REPUBLIKA.CO.ID, JAKARTA -- Indonesia dinilai mampu mencapai swasembada beras dan garam. Anggota komisi IV DPR RI Andi Akmal Pasluddin menyayangkan Indonesia belum menghasilkan satupun komoditas pangan yang membanggakan secara institusi negara.
“Beras dan garam sangat potensial bagi Indonesia untuk mencapai swasembada, karena negara ini sangat subur dan dalam sejarahnya pernah mencapai swasembada beras. Bentangan pantai wilayah Indonesia merupakan yang terpanjang kedua di dunia setelah Kanada,” ucap Akmal dalam rilisnya (29/11).
Ia menuturkan harga beras Indonesia pernah menjadi yang termahal di dunia pada tahun ini. Keadaan tersebut menjadikan negara-negara produsen beras dari luar, merasa sangat tergiur untuk memasukkan berasnya ke Indonesia. Bulan Februari 2016, harga beras Indonesia mampu mencapai dua kali lipat harga beras Thailand, Vietnam dan India. Harga beras di negara-negara itu dapat mencapai Rp 6.000,- per kilogram. Sedangkan di Indonesia rata-rata sudah Rp 12 ribu, per kilogram.
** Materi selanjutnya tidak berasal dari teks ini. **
/-- The engines (R133, R134, R153, R154, R182, R187, R323 to R325, R332, R339, R342 to R347, R363 to R372): a command starts
when no older interval stops it; a cart's elements have moved, a bale's blocks are written, an MLOOP has stepped its bank,
an MDRAIN has written its rows, an MCLR has cleared; queries and walks end with their results; callables run and end; a
groom job starts, and its report is written. That a command reads and writes all its bytes in the move of its completion is the
model's choice (log 24), as is the order in which a lane's traversal follows child words (log 15). -/
def Obligations.EngineEvents : Prop := ∀ s : State, s.Canonical →
  (∀ t i, s.mayStart t i = true →
    ∃ u, occurs (.cartStart t i) s u ∧ (u.stall t).cartq.length = (s.stall t).cartq.length ∧
      (∀ c, (s.stall t).cartq[i]? = some c → (u.stall t).cartq[i]? = some { c with running := true }) ∧
      (∀ j, j ≠ i → (u.stall t).cartq[j]? = (s.stall t).cartq[j]?) ∧ SameMemory s u) ∧
  (∀ t i c d, (s.stall t).cartq[i]? = some c → c.kind = .cart d → c.running = true →
    ∃ u, occurs (.cartComplete t i) s u ∧ cartEnded s u t c ∧
      (let base := (s.gang c.gang).scrbase
       let src := fun (v : Int × Int) (k : Nat) => cartSrc d + v.1 + k
       let dst := fun (v : Int × Int) (k : Nat) => cartDst d + v.2 + k
       cartBales d = false → cartSsp d = true → cartDsp d = true → cartBar d = false → (cartPlaces d).Nodup →
       (∀ v ∈ cartVisits d, 0 ≤ cartSrc d + v.1 ∧ 0 ≤ cartDst d + v.2) →
       (∀ v ∈ cartVisits d, ∀ w ∈ cartVisits d, ∀ j k, j < cartEsz d → k < cartEsz d → src v j ≠ dst w k) →
       ∀ v ∈ cartVisits d, ∀ k, k < cartEsz d →
         (u.stall t).scratch.read (base + (dst v k).toNat) = (s.stall t).scratch.read (base + (src v k).toNat))) ∧
  (∀ t i c d xs, (s.stall t).cartq[i]? = some c → c.kind = .cartg d xs → c.running = true →
    ∃ u, occurs (.cartgComplete t i) s u ∧ cartEnded s u t c) ∧
  (∀ t i c, (s.stall t).cartq[i]? = some c → c.kind = .bale → c.running = true →
    ∃ u, occurs (.baleComplete t i) s u ∧ cartEnded s u t c ∧
      (∀ w, c.out = [w] → (u.stall t).scratch.readN ((s.gang c.gang).scrbase + w.1) w.2.length = w.2)) ∧
  (∀ (b : Bank) (x y : Block) (xo4 yo4 : Bool) i n, i < 32 → n < 32 →
    kget 0 (b.kstep x y xo4 yo4).acc (32 * i + n) = kget 0 b.acc (32 * i + n) +
      BitVec.ofInt 48 (((List.range 256).map fun k => blockElem x xo4 i k * blockElem y yo4 n k).sum)) ∧
  (∀ t k g, s.planeHead t = some k → s.group? k.grp = some g →
    let base := (s.gang k.gang).scrbase
    let ends := fun (u : State) (n : Nat) => ∃ g', u.group? k.grp = some g' ∧ g'.tl = g.tl - n ∧ g'.cp = g.cp ∧
      (u.stall t).planeq = (s.stall t).planeq.drop 1 ∧
      (u.stall t).locks = (s.stall t).locks.filter (fun l => l.cmd != k.id)
    (∀ o a b c bank, k.kind = .mloop o a b c bank → bank < (s.stall t).banks.length →
      ∃ u, occurs (.mloopComplete t) s u ∧ ends u 1 ∧ SameMemory s u ∧
        (c.extractLsb' 0 16 = 0 → u.bank t bank = s.bank t bank) ∧
        (c.extractLsb' 0 16 = 1 → u.bank t bank = (s.bank t bank).kstep (s.block t (base + a.toNat) (o.pam + 1))
          (s.block t (base + b.toNat) (o.pbm + 1)) o.ao4 o.bo4)) ∧
    (∀ o dst bias c bank, k.kind = .mdrain o dst bias c bank → bank < (s.stall t).banks.length →
      ∃ u, occurs (.mdrainComplete t) s u ∧ ends u 1 ∧
        (o.clr = false → o.free = false → u.bank t bank = s.bank t bank) ∧
        (o.clr = true → ∀ n, (u.bank t bank).accAt n = 0) ∧ (o.free = true → (u.bank t bank).bound = none) ∧
        (o.exp = false → 4 * o.ty.bits ≤ drainPitch c → ∀ i j, i < 32 → j < 4 * o.ty.bits →
          let biasAt := fun n => sext (s.scr t (base + bias.toNat + 4 * n) 4) 32
          let table := (s.gang k.gang).tables.getD o.actt ActTable.identity
          let row := packRow o.ty.bits ((List.range 32).map fun n =>
            drainValue o c table (biasAt n) ((s.bank t bank).accAt (32 * i + n)))
          some ((u.stall t).scratch.read (base + (dst + i * drainPitch c) + j)) = row[j]?)) ∧
    (∀ o bank, k.kind = .mclr o bank → bank < (s.stall t).banks.length →
      ∃ u, occurs (.mclrRun t) s u ∧ ends u 0 ∧ SameMemory s u ∧ (∀ n, (u.bank t bank).accAt n = 0) ∧
        (u.bank t bank).set = false ∧ (u.bank t bank).bound = if o.free then none else (s.bank t bank).bound)) ∧
  (∀ grp g idx op, s.group? grp = some g → g.ops[idx]? = some op → op.countsLd = true →
    let ends := fun (i : Instr) (ws : List RegWrite) => ∃ u g', occurs i s u ∧ u.group? grp = some g' ∧ SameReads s u ∧
      g'.r = g.r.writes ws ∧ g'.ld = g.ld - op.counted.toNat ∧ g'.ops = g.ops.eraseIdx idx
    let n := dstBase op
    (∀ root l v, op.kind = .ray true root [(l, v)] →
      let e := s.rayEnd (gangOf grp) root v
      let beyond := s.rayOver (gangOf grp) root v
      let x : Lane := match e with | .ok none => 1 | .ok (some _) => 0 | .error _ => 2
      (beyond = false → ends (.rayQueryComplete grp idx) [.v n l x]) ∧
      (beyond = true → ends (.rayVisitLimit grp idx) [.v n l x])) ∧
    (∀ root l v, op.kind = .ray false root [(l, v)] →
      let e := s.rayEnd (gangOf grp) root v
      let beyond := s.rayOver (gangOf grp) root v
      let xs : List Lane := match e with
        | .ok none => [0x7F800000, 0xFFFFFFFF, 0, 0]
        | .ok (some h) => [h.t, h.prim, h.b1, h.b2]
        | .error c => [0x7FC00000, 0xFFFFFFFE, if c = .permission then 0x08 else 0x0B, 0]
      let ws := ((List.range 4).zip xs).map fun p => RegWrite.v (n + p.1) l p.2
      (beyond = false → ends (.rayQueryComplete grp idx) ws) ∧ (beyond = true → ends (.rayVisitLimit grp idx) ws)) ∧
    (∀ root l v, op.kind = .ltree root [(l, v)] →
      let e := s.treeEnd (gangOf grp) root v
      let ws := [RegWrite.v n l e.light, .v (n + 1) l e.pdf]
      (e.steps = true → ends (.ltreeStepLimit grp idx) ws) ∧
      (e.steps = false → ∀ is, ends (.loadComplete grp ⟨idx, is⟩) ws))) ∧
  (∀ t q rest, (s.stall t).calling = none → (s.stall t).calls = q :: rest →
    ∃ u g, occurs (.callableRunStart t) s u ∧ (u.stall t).calling = some q ∧ (u.stall t).calls = rest ∧
      u.group? (callableKey q.gang) = some g ∧ g.r.pc = q.fn ∧ g.r.exm = q.lanes ∧ g.r.getS 1 = q.s1 ∧
      g.r.sup = false ∧ g.vbudget = 16 ∧ g.transferFrom = some 0 ∧
      ∀ l xs (i : Nat) x, l < 32 → q.inputs = [(l, xs)] → xs[i]? = some x → g.r.getV i l = x) ∧
  (∀ t q r, let k := callableKey q.gang
    (s.stall t).calling = some q → s.runsOn (gangOf k) = t → s.group? k = some r → 65536 ≤ r.issues →
    q.who = .group → q.grp ≠ k →
    ∃ u, occurs (.callableIssueLimit t) s u ∧ (u.stall t).calling = none ∧
      ∀ c op, s.group? q.grp = some c → c.ops = [op] → op.kind = .call →
        ∃ c', u.group? q.grp = some c' ∧ c'.ops = [{ op with kind := .refused .deadlock 0xFFFFFFFF r.r.pc true }]) ∧
  (∀ n c rest, let t := s.runsOn c.gang
    (s.stable n).groomq = c :: rest → (s.stable n).jobs.length < 8 → kwf Stable.fresh s.stables = true →
    s.cmdBehind c = false →
    (s.stall t).blocked c.id ((s.stall t).locks.filter fun l => l.cmd = c.id) = false →
    ∃ u, occurs (.groomStart n) s u ∧ (u.stable n).groomq = rest ∧
      (u.stable n).jobs.length = (s.stable n).jobs.length + 1) ∧
  (∀ n (i : Nat) j, (s.stable n).jobs[i]? = some j → j.done = true → kwf Stable.fresh s.stables = true →
    ∃ u, occurs (.groomComplete n i) s u ∧ cartEnded s u j.stall j.cmd ∧ (u.stable n).jobs = (s.stable n).jobs.eraseIdx i ∧
      (u.stall j.stall).scratch.readN ((s.gang j.cmd.gang).scrbase + (j.cmd.groomOff + 56)) 8 =
        leBytes 8 (j.skips + j.cause * 2 ^ 16))
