-- ==== Sys2Proof/Laws/State.lean ====
section
/-!
SUPPORT. What each update of a part of the state leaves alone, field by field, and what a reader of that part gets. A
conjunction gives the simplifier one lemma for each of its fields.
-/

namespace Sys2Proof.Machine

@[simp] theorem State.setGroup_fields (s : State) (k : Nat) (g : Group) :
    (s.setGroup k g).ptime = s.ptime ∧ (s.setGroup k g).nextLid = s.nextLid ∧
    (s.setGroup k g).lastStable = s.lastStable ∧ (s.setGroup k g).ptrs = s.ptrs ∧
    (s.setGroup k g).starving = s.starving ∧ (s.setGroup k g).lq = s.lq ∧ (s.setGroup k g).appends = s.appends ∧
    (s.setGroup k g).loftmap = s.loftmap ∧ (s.setGroup k g).launches = s.launches ∧ (s.setGroup k g).gangs = s.gangs ∧
    (s.setGroup k g).fetchReqs = s.fetchReqs ∧ (s.setGroup k g).cfg = s.cfg ∧ (s.setGroup k g).evTail = s.evTail ∧
    (s.setGroup k g).evHead = s.evHead ∧ (s.setGroup k g).evLost = s.evLost ∧ (s.setGroup k g).evSeq = s.evSeq ∧
    (s.setGroup k g).evWaiting = s.evWaiting ∧ (s.setGroup k g).evRing = s.evRing ∧
    (s.setGroup k g).preempt = s.preempt ∧ (s.setGroup k g).own = s.own ∧ (s.setGroup k g).ports = s.ports ∧
    (s.setGroup k g).links = s.links ∧ (s.setGroup k g).deadLinks = s.deadLinks ∧ (s.setGroup k g).loader = s.loader ∧
    (s.setGroup k g).att = s.att ∧ (s.setGroup k g).fwTvec = s.fwTvec ∧ (s.setGroup k g).gmem = s.gmem ∧
    (s.setGroup k g).poison = s.poison ∧ (s.setGroup k g).owners = s.owners ∧ (s.setGroup k g).loft = s.loft ∧
    (s.setGroup k g).stalls = s.stalls ∧ (s.setGroup k g).stables = s.stables ∧ (s.setGroup k g).barns = s.barns ∧
    (s.setGroup k g).yards = s.yards ∧ (s.setGroup k g).nextCmd = s.nextCmd ∧ (s.setGroup k g).nextOp = s.nextOp ∧
    (s.setGroup k g).nextGang = s.nextGang ∧ (s.setGroup k g).nextReq = s.nextReq ∧
    (s.setGroup k g).agenda = s.agenda ∧ (s.setGroup k g).cur = s.cur ∧ (s.setGroup k g).tried = s.tried ∧
    (s.setGroup k g).last = s.last ∧ (s.setGroup k g).free = s.free ∧
    (s.setGroup k g).readings = s.readings ∧ (s.setGroup k g).heard = s.heard ∧
    (s.setGroup k g).nextItem = s.nextItem ∧ (s.setGroup k g).homes = s.homes :=
    ⟨rfl, rfl, rfl, rfl,
    rfl, rfl, rfl, rfl, rfl, rfl, rfl, rfl, rfl, rfl, rfl, rfl, rfl, rfl, rfl, rfl, rfl, rfl, rfl, rfl, rfl, rfl,
    rfl, rfl, rfl, rfl, rfl, rfl, rfl, rfl, rfl, rfl, rfl, rfl, rfl, rfl, rfl, rfl, rfl, rfl, rfl, rfl, rfl⟩

@[simp] theorem State.setMe_fields (s : State) (g : Group) :
    (s.setMe g).ptime = s.ptime ∧ (s.setMe g).nextLid = s.nextLid ∧ (s.setMe g).lastStable = s.lastStable ∧
    (s.setMe g).ptrs = s.ptrs ∧ (s.setMe g).starving = s.starving ∧ (s.setMe g).lq = s.lq ∧
    (s.setMe g).appends = s.appends ∧ (s.setMe g).loftmap = s.loftmap ∧ (s.setMe g).launches = s.launches ∧
    (s.setMe g).gangs = s.gangs ∧ (s.setMe g).fetchReqs = s.fetchReqs ∧ (s.setMe g).cfg = s.cfg ∧
    (s.setMe g).evTail = s.evTail ∧ (s.setMe g).evHead = s.evHead ∧ (s.setMe g).evLost = s.evLost ∧
    (s.setMe g).evSeq = s.evSeq ∧ (s.setMe g).evWaiting = s.evWaiting ∧ (s.setMe g).evRing = s.evRing ∧
    (s.setMe g).preempt = s.preempt ∧ (s.setMe g).own = s.own ∧ (s.setMe g).ports = s.ports ∧
    (s.setMe g).links = s.links ∧ (s.setMe g).deadLinks = s.deadLinks ∧ (s.setMe g).loader = s.loader ∧
    (s.setMe g).att = s.att ∧ (s.setMe g).fwTvec = s.fwTvec ∧ (s.setMe g).gmem = s.gmem ∧
    (s.setMe g).poison = s.poison ∧ (s.setMe g).owners = s.owners ∧ (s.setMe g).loft = s.loft ∧
    (s.setMe g).stalls = s.stalls ∧ (s.setMe g).stables = s.stables ∧ (s.setMe g).barns = s.barns ∧
    (s.setMe g).yards = s.yards ∧ (s.setMe g).nextCmd = s.nextCmd ∧ (s.setMe g).nextOp = s.nextOp ∧
    (s.setMe g).nextGang = s.nextGang ∧ (s.setMe g).nextReq = s.nextReq ∧ (s.setMe g).agenda = s.agenda ∧
    (s.setMe g).cur = s.cur ∧ (s.setMe g).tried = s.tried ∧ (s.setMe g).last = s.last ∧ (s.setMe g).free = s.free ∧
    (s.setMe g).readings = s.readings ∧ (s.setMe g).heard = s.heard ∧
    (s.setMe g).nextItem = s.nextItem ∧ (s.setMe g).homes = s.homes :=
    ⟨rfl, rfl, rfl, rfl,
    rfl, rfl, rfl, rfl, rfl, rfl, rfl, rfl, rfl, rfl, rfl, rfl, rfl, rfl, rfl, rfl, rfl, rfl, rfl, rfl, rfl, rfl,
    rfl, rfl, rfl, rfl, rfl, rfl, rfl, rfl, rfl, rfl, rfl, rfl, rfl, rfl, rfl, rfl, rfl, rfl, rfl, rfl, rfl⟩
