-- ==== Sys2Proof/Laws/PerInstr.lean ====
section
/-!
SUPPORT. One statement per instruction: an encoded instruction's opcode lies in its field's range, and the opcode map holds
at that place a mnemonic of the same opcode with the same slot (R255, R263); an event of the panel has no opcode.
-/

namespace Sys2Proof.Laws.Opcode

def Statement (i : Instr) : Prop := ∀ f o, i.encoded = some (f, o) →
  f.major < 256 ∧ f.minor < 64 ∧ ∃ mk, (majorRow f.major)[f.minor]? = some mk ∧
    ∃ f', (mk o).encoded = some (f', o) ∧ f'.major = f.major ∧ f'.minor = f.minor

/-- An instruction whose row is found. -/
theorem of_row {i : Instr} {f : Form} {o : Slot} (mk : Slot → Instr) (he : i.encoded = some (f, o))
    (hm : f.major < 256 ∧ f.minor < 64) (hr : (majorRow f.major)[f.minor]? = some mk)
    (h : (mk o).encoded.map (fun p => (p.1.major, p.1.minor, p.2)) = some (f.major, f.minor, o)) : Statement i := by
  intro f1 o1 h1
  obtain ⟨rfl, rfl⟩ := Prod.mk.inj (Option.some.inj (he.symm.trans h1))
  refine ⟨hm.1, hm.2, mk, hr, ?_⟩
  cases hp : (mk o).encoded with
  | none => simp [hp] at h
  | some p => simp [hp] at h; exact ⟨p.1, by rw [← h.2.2], h.1, h.2.1⟩

/-- An event has no opcode. -/
theorem of_event {i : Instr} (h : i.encoded = none) : Statement i := by
  intro f o h1; rw [h] at h1; cases h1
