/-! ### What the checks of R264 leave of an instruction -/

theorem ite_some_eq_none_iff {α : Type} {b : Bool} {e : α} {x : Option α} :
    (if !b then some e else x) = none ↔ b = true ∧ x = none := by
  cases b
  · exact ⟨fun h => absurd h (Option.some_ne_none e), fun h => absurd h.1 Bool.false_ne_true⟩
  · exact ⟨fun h => ⟨rfl, h⟩, fun h => h.2⟩

theorem Instr.checks_of_legal {i : Instr} {f : Form} {o : Slot} (he : i.encoded = some (f, o)) (h : i.defect = none) :
    f.kindsOk o = true ∧ (f.immOk o = true ∧ i.immRangeOk = true) ∧ (f.modOk o = true ∧ i.modRangeOk = true) ∧
    (f.typeOk o = true ∧ f.widOk o = true) ∧ f.regsOk o 64 = true ∧ i.dstOk = true := by
  rw [Instr.defect, he] at h
  simp only [ite_some_eq_none_iff, Bool.and_eq_true, and_true] at h
  exact h

/-- A legal instruction of a row that lists types has one of them (R262). -/
theorem Instr.ty_mem_of_legal {i : Instr} {f : Form} {o : Slot} (he : i.encoded = some (f, o)) (h : i.defect = none)
    (hne : f.types.isEmpty = false) : o.ty ∈ f.types := by
  obtain ⟨-, -, -, ⟨hty, -⟩, -⟩ := Instr.checks_of_legal he h
  rw [Form.typeOk, hne, Bool.false_or] at hty
  rw [Slot.ty]
  cases ht : o.ty? with
  | none => simp [ht] at hty
  | some t => simpa [ht] using hty

theorem signed_of_mem_tySigned : ∀ t ∈ tySigned, t.signed = true := by decide
theorem unsigned_of_mem_tyUnsigned : ∀ t ∈ tyUnsigned, t.signed = false := by decide

/-- CMP and BRC refuse UN and ORD (R260). -/
theorem Instr.cond_le_of_cmp {o : Slot} (h : (Instr.cmp o).defect = none) : o.cond ≤ 5 := by
  obtain ⟨-, -, ⟨-, hcond⟩, -⟩ := Instr.checks_of_legal rfl h
  exact of_decide_eq_true hcond

theorem Instr.cond_le_of_brc {o : Slot} (h : (Instr.brc o).defect = none) : o.cond ≤ 5 := by
  obtain ⟨-, -, ⟨-, hcond⟩, -⟩ := Instr.checks_of_legal rfl h
  exact of_decide_eq_true hcond

namespace Machine

variable {i : Instr} {o : Slot} {s : State} {g : Group} {core : State → Eff} {r : Regs} {t : Word}

/-! ### What an issue comes to -/

/-- A ready instruction whose core leaves the state with another group in issue. -/
theorem issueLogged_setMe {g' : Group} (h : Ready i s g) (hc : core s = .ok (s.setMe g')) :
    issueLogged i core s = .next (s.retiredAs g' g'.r) := by
  rw [issueLogged_ok h hc (State.group?_setMe s g')]
  simp [State.retiredAs, State.setMe, State.setGroup, kinsert_kinsert_self]

theorem issueLogged_same (h : Ready i s g) (hc : core s = .ok s) : issueLogged i core s = .next (s.retiredAs g g.r) :=
  issueLogged_ok h hc h.here

/-- A ready instruction whose core transfers control. -/
theorem issueLogged_jump (h : Ready i s g) (hc : core s = .ok (s.jump t)) :
    issueLogged i core s = .next (s.retiredAs (jumped g t) g.r) := by
  have hto : s.jump t = s.setMe (jumped g t) := State.modMe_of (State.me_of_group? h.here) _
  exact issueLogged_setMe h (hc.trans (congrArg Except.ok hto))

/-- A ready instruction whose core writes registers other than PC and transfers control. -/
theorem issueLogged_setRegs_jump (h : Ready i s g) (hc : core s = .ok ((s.setRegs r).jump t)) (hpc : r.pc = g.r.pc) :
    issueLogged i core s = .next (s.retiredAs (jumped g t) r) := by
  have hto : (s.setRegs r).jump t = s.setMe { jumped g t with r := r } := by
    simp [State.jump, State.setRegs, State.modMe, State.me_of_group? h.here, jumped, hpc]
  exact issueLogged_setMe h (hc.trans (congrArg Except.ok hto))

/-- An instruction whose bits fail R264, in a group with no other cause to take. -/
theorem issueLogged_defective (hg : s.group? s.cur = some g) (hp : placeOk i s.cur = true) (hd : g.deny = none)
    (hi : i.defect ≠ none) : issueLogged i core s = .next (s.takeException (isSvc i) (Trap.whole .illegalOp 0)) := by
  have hadm : admission i g = .error (.trap (Trap.whole .illegalOp 0)) := by
    simp [admission, hd, Option.isSome_iff_ne_none.mpr hi, trapNow]
  rw [issueLogged, issue, hg]
  simp only [hp, if_true, hadm, State.settle]

theorem need_of {b : Bool} {c : Cause} {a : Word} (h : b = true) : need b c a = .ok () := if_pos h

theorem need_of_not {b : Bool} {c : Cause} {a : Word} (h : b = false) :
    need b c a = .error (.trap (Trap.whole c a)) := by
  rw [need, h]; rfl

/-! ### Scalar operations (R271 to R274) -/

theorem issueLogged_scalarOp {f : ETy → Word → Word → Word → Int} (h : Ready i s g) :
    issueLogged i (scalarOp f o) s = .next (s.retiredAs g (g.r.setDst o.dst (toScalar o.ty
      (f o.ty (scalarTyOf o g.r o.a) (scalarTyOf o g.r o.b) (scalarTyOf o g.r o.c))))) :=
  issueLogged_setRegs h (by rw [scalarOp, State.regs_of_group? h.here])

/-- An instruction whose core is a scalar operation gives the extension of its n-bit result. -/
theorem givesTyped_of_scalarOp {f : ETy → Word → Word → Word → Int} {x : Regs → BitVec o.ty.bits}
    (he : ∀ s, exec i s = issueLogged i (scalarOp f o) s)
    (hx : ∀ r, BitVec.ofInt o.ty.bits
      (f o.ty (scalarTyOf o r o.a) (scalarTyOf o r o.b) (scalarTyOf o r o.c)) = x r) : givesTyped i o x := by
  intro s g h
  rw [he, issueLogged_scalarOp h, toScalar_eq_extended, hx]

theorem ofNat_operandA (o : Slot) (r : Regs) : BitVec.ofNat o.ty.bits (scalarTyOf o r o.a).toNat = lowA o r :=
  BitVec.ofNat_toNat _ _
theorem ofNat_operandB (o : Slot) (r : Regs) : BitVec.ofNat o.ty.bits (scalarTyOf o r o.b).toNat = lowB o r :=
  BitVec.ofNat_toNat _ _
theorem ofNat_operandC (o : Slot) (r : Regs) : BitVec.ofNat o.ty.bits (scalarTyOf o r o.c).toNat = lowC o r :=
  BitVec.ofNat_toNat _ _

/-- An operation on the n-bit patterns of A and B. -/
theorem givesTyped_patOp {f : Nat → Nat → Nat → Nat} (x : BitVec o.ty.bits → BitVec o.ty.bits → BitVec o.ty.bits)
    (he : ∀ s, exec i s = issueLogged i (scalarOp (patOp fun n a b => (f n a b : Nat)) o) s)
    (hx : ∀ a b, BitVec.ofNat _ (f o.ty.bits a b) = x (BitVec.ofNat _ a) (BitVec.ofNat _ b)) :
    givesTyped i o fun r => x (lowA o r) (lowB o r) :=
  givesTyped_of_scalarOp he fun r => by
    rw [patOp, BitVec.ofInt_natCast, hx, ofNat_mod_two_pow, ofNat_mod_two_pow, ofNat_operandA, ofNat_operandB]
“Padahal Indonesia merupakan negara produsen beras yang memiliki luasan lahan yang cukup, hanya saja sistem produksinya yang masih tertinggal. Penggilingan padi yang kurang efisian hingga rantai distribusi yang buruk, membuat negara ini banyak tertinggal,” kata dia.
Menurut Akmal, regulasi sistem mengenai beras di dalam negeri masih sangat buruk. Hal ini terlihat dari masalah kesejahteraan petani padi, yang tidak kunjung berubah menjadi lebih baik. Bahkan lebih setengah penduduk miskin Indonesia didominasi petani. Fakta buruknya regulasi perberasan Indonesia juga terlihat ketika pemerintah menyatakan produksi surplus, namun kenyataan dilapangan, di pasar-pasar, menunjukan harga beras naik.
“Selama ini komoditas beras hanya memberikan keuntungan sangat besar pada segelintir pihak. Petani tetap tidak berdaya. Pemerintah harus mulai mengubah paradigma sistem perberasan nasional," kata Akmal.